Ausstieg aus dem Ausstieg nicht rechtens

Studie der Deutschen Umwelthilfe: Die von der Union geplante Verlängerung der AKW-Laufzeiten ist aus juristischen Gründen unmöglich. Bürger und Länder könnten klagen. Und AKW-Betreiber müssten beweisen, dass Meiler vor Terror geschützt sind

AUS HANNOVER JÜRGEN VOGES

Dem von der Union geplanten Ausstieg aus dem Atomausstieg stehen juristische Hürden im Wege. Eine CDU-geführte Bundesregierung kann die von Rot-Grün eingeführte Regellaufzeit für Atommeiler von 32 Jahren keineswegs einfach verlängern. Das ist das Fazit eines Rechtsgutachtens, das die Deutsche Umwelthilfe gestern vorgestellt hat.
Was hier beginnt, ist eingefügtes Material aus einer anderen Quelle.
theorem agreeButContext.step_alike {s s' : State} (h : agreeButContext s s') (hv : s.valid = false) :
    sameOutcome sameUntilContext (step s) (step s') := by
  obtain ⟨hvalid, hm, hadm, hport, hst⟩ := h
  refine sameOutcome_step hport hadm ?idle ?store ?illegal ?exec
  case idle => exact .inr ⟨hv, hvalid, hm, hadm, hport, rfl⟩
  case store => exact fun addr b rest => .inr ⟨hv, hvalid, by rw [hm], hadm, rfl, rfl⟩
  case illegal => exact fun rest => .inr ⟨hv, hvalid, hm, hadm, rfl, rfl⟩
  case exec =>
    exact fun i rest => agreeButContext.exec_alike (s := { s with port := rest }) (s' := { s' with port := rest })
      ⟨hvalid, hm, hadm, rfl, hst⟩ hv i

/-- Once a step has made the states equal the runs are one run; until then the step lemma applies again. -/
theorem agreeButContext.run_alike {s s' : State} (h : agreeButContext s s') (hv : s.valid = false) (k : Nat) :
    sameOutcome sameUntilContext (core.run k s) (core.run k s') := by
  induction k generalizing s s' with
  | zero => exact .inr ⟨hv, h⟩
  | succ k ih =>
    refine sameOutcome_run_succ k (h.step_alike hv) fun t t' ht => ?_
    rcases ht with rfl | ⟨hvt, ht⟩
    · exact sameOutcome_refl (fun _ => .inl rfl) _
    · exact ih ht hvt

/-! ### The stale bytes of the staging buffer (R21) -/

/-- The states agree on the context, host memory, HM_ADMIT and the port: on all but stale bytes of STG and the
status. -/
structure SameView (s s' : State) : Prop where
  context : s.context = s'.context
  hm : s.hm = s'.hm
  hmAdmit : s.hmAdmit = s'.hmAdmit
  port : s.port = s'.port

/-- The states agree as in `SameView`, and on the status. -/
def seenAlike (t t' : State) : Prop :=
  t.context = t'.context ∧ t.hm = t'.hm ∧ t.hmAdmit = t'.hmAdmit ∧ t.port = t'.port ∧ t.status = t'.status

theorem context_eq_iff (s s' : State) :
    s.context = s'.context ↔
      s.a = s'.a ∧ staged s.stg s.bufLen.toNat = staged s'.stg s'.bufLen.toNat ∧ s.bufLen = s'.bufLen ∧
        s.rate = s'.rate ∧ s.fin = s'.fin ∧ s.pad = s'.pad ∧ s.valid = s'.valid := by
  simp [State.context]

/-- The invariant on contexts does not look at stale bytes. -/
theorem contextOk_congr {s s' : State} (h : s.context = s'.context) : s.contextOk = s'.contextOk := by
  obtain ⟨-, -, hn, hr, hf, -, hv⟩ := (context_eq_iff s s').1 h
  rw [State.contextOk, State.contextOk, hn, hr, hf, hv]

namespace SameView

variable {s s' : State}

/-- Ending a command with one status leaves alike states alike. -/
theorem ended (h : SameView s s') (st : Option Status) :
    seenAlike { s with status := st } { s' with status := st } :=
  ⟨h.context, h.hm, h.hmAdmit, h.port, rfl⟩

theorem dlen (h : SameView s s') : s.dlen = s'.dlen := by
  obtain ⟨-, -, -, hr, -⟩ := (context_eq_iff s s').1 h.context
  rw [State.dlen, State.dlen, hr]

theorem initContext_alike (h : SameView s s') (p : VariantParams) :
    SameView (initContext p s) (initContext p s') :=
  ⟨rfl, h.hm, h.hmAdmit, h.port⟩

/-- UPDATE's effect is a function of the staged bytes and the input (R103). -/
theorem updateContext_alike (h : SameView s s') (hok : s.contextOk = true) (hv : s.valid = true) (src len : Nat) :
    SameView (updateContext src len s) (updateContext src len s') := by
  obtain ⟨hr, hb, -⟩ := (contextOk_iff s).1 hok hv
  obtain ⟨ha, hin, hn, hrate, hfin, hpad, hvalid⟩ := (context_eq_iff s s').1 h.context
  have u := updateContext_absorbed s src len hr hb
  have u' := updateContext_absorbed s' src len (hrate ▸ hr) (hn ▸ hrate ▸ hb)
  rw [← hin, ← h.hm] at u'
  refine ⟨(context_eq_iff _ _).2 ⟨?a, ?staged, ?bufLen, ?_, ?_, ?_, ?_⟩, ?_, ?_, ?_⟩
  case a => rw [u.a, u'.a, ha, hrate]
  case staged => rw [u.staged, u'.staged, hrate]
  case bufLen => exact BitVec.eq_of_toNat_eq (by rw [u.bufLen, u'.bufLen, hrate])
  all_goals simp [hrate, hfin, hpad, hvalid, h.hm, h.hmAdmit, h.port]

/-- FINALIZE pads the staged bytes and leaves none staged (R104, R105). -/
theorem finalizeContext_alike (h : SameView s s') (hok : s.contextOk = true) (hv : s.valid = true) :
    SameView (finalizeContext s) (finalizeContext s') := by
  obtain ⟨hr, hb, -⟩ := (contextOk_iff s).1 hok hv
  obtain ⟨ha, hin, hn, hrate, hfin, hpad, hvalid⟩ := (context_eq_iff s s').1 h.context
  cases hf : s.fin with
  | true => rwa [finalizeContext_of_fin s hf, finalizeContext_of_fin s' (hfin ▸ hf)]
  | false =>
    rw [finalizeContext_active hr hb hf,
      finalizeContext_active (s := s') (hrate ▸ hr) (hn ▸ hrate ▸ hb) (hfin ▸ hf)]
    refine ⟨(context_eq_iff _ _).2 ⟨?a, ?staged, rfl, hrate, rfl, hpad, hvalid⟩, h.hm, h.hmAdmit, h.port⟩
    case a => simp only [ha, hin, hrate, hpad]
    case staged => exact (staged_zero _).trans (staged_zero _).symm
Das Gutachten hat der Berliner Anwalt Reiner Geulen erstellt. Nach seiner Auffassung wäre für die Verlängerung der Laufzeit eines jeden AKWs ein eigenes Genehmigungsverfahren notwendig. In dem Verfahren hätten die Betreiber denkbar schlechte Karten.

Sie müssten erstmals nachweisen, dass ihre alten Reaktoren auch vor terroristischen Angriffen von Selbstmordattentätern mit Passagierflugzeugen geschützt sind. Diese Regelung wurde nach den Anschlägen vom 11. September eingeführt. Die alten deutschen Reaktoren entsprechen aber den aktuellen Sicherheitsstandards nicht.

Atomrechtsspezialist Geulen kommt zu dem klaren Schluss: „Eine Verlängerung der Restlaufzeiten insbesondere der alten deutschen Reaktoren ist daher rechtlich nicht möglich.“ Die Verlängerung könne von betroffenen Anwohner der Atommeiler „gerichtlich verhindert werden“. Und Jürgen Resch von der Deutschen Umwelthilfe kündigte gestern bereits an, jeden Versuch der Verlängerung von AKW-Laufzeiten „auf dem Klageweg zu bekämpfen“.

Die AKW-Betriebsgenehmigungen sind derzeit befristet – und zwar bis zur Erzeugung der 32 Betriebsjahren entsprechenden Strommenge. Das geht auf den Atomkonsens zurück, auf den sich die Betreiber mit Rot-Grün geeinigt hatten: Eon und Co akzeptierten darin, dass die zuvor unbefristeten Genehmigungen aufgelöst wurden.

Auf diese Tatsache stützt sich nun Rechtsanwalt Geulen. Ihm zufolge hätten die Betreiber das 2002 in Kraft getretene Ausstiegsgesetz als gesetzlichen Eingriff in ihr Eigentum beklagen können. Nur: Sie taten es seinerzeit nicht.

Den Anwohnern der Atomkraftwerke stehe nun „unter Hinweis auf den Schutz ihrer Gesundheit prozessualer Rechtsschutz gegen die Verlängerung der Betriebsdauer der Atomkraftwerke zu“, sagt der Rechtsanwalt. Gegen eine pauschale Verlängerung der Betriebsgenehmigungen könnten Anwohner Verfassungsbeschwerde einlegen.

Einzelne Bundesländer könnten darüber hinaus eine Normenkontrollklage in Karlsruhe anstrengen. Denn eine gesetzliche Verlängerung der Betriebsdauer komme aus verfassungsrechtlichen Gründen nicht in Frage: Die Kompetenz zur Erteilung von AKW-Betriebsgenehmigungen liege bei den Ländern.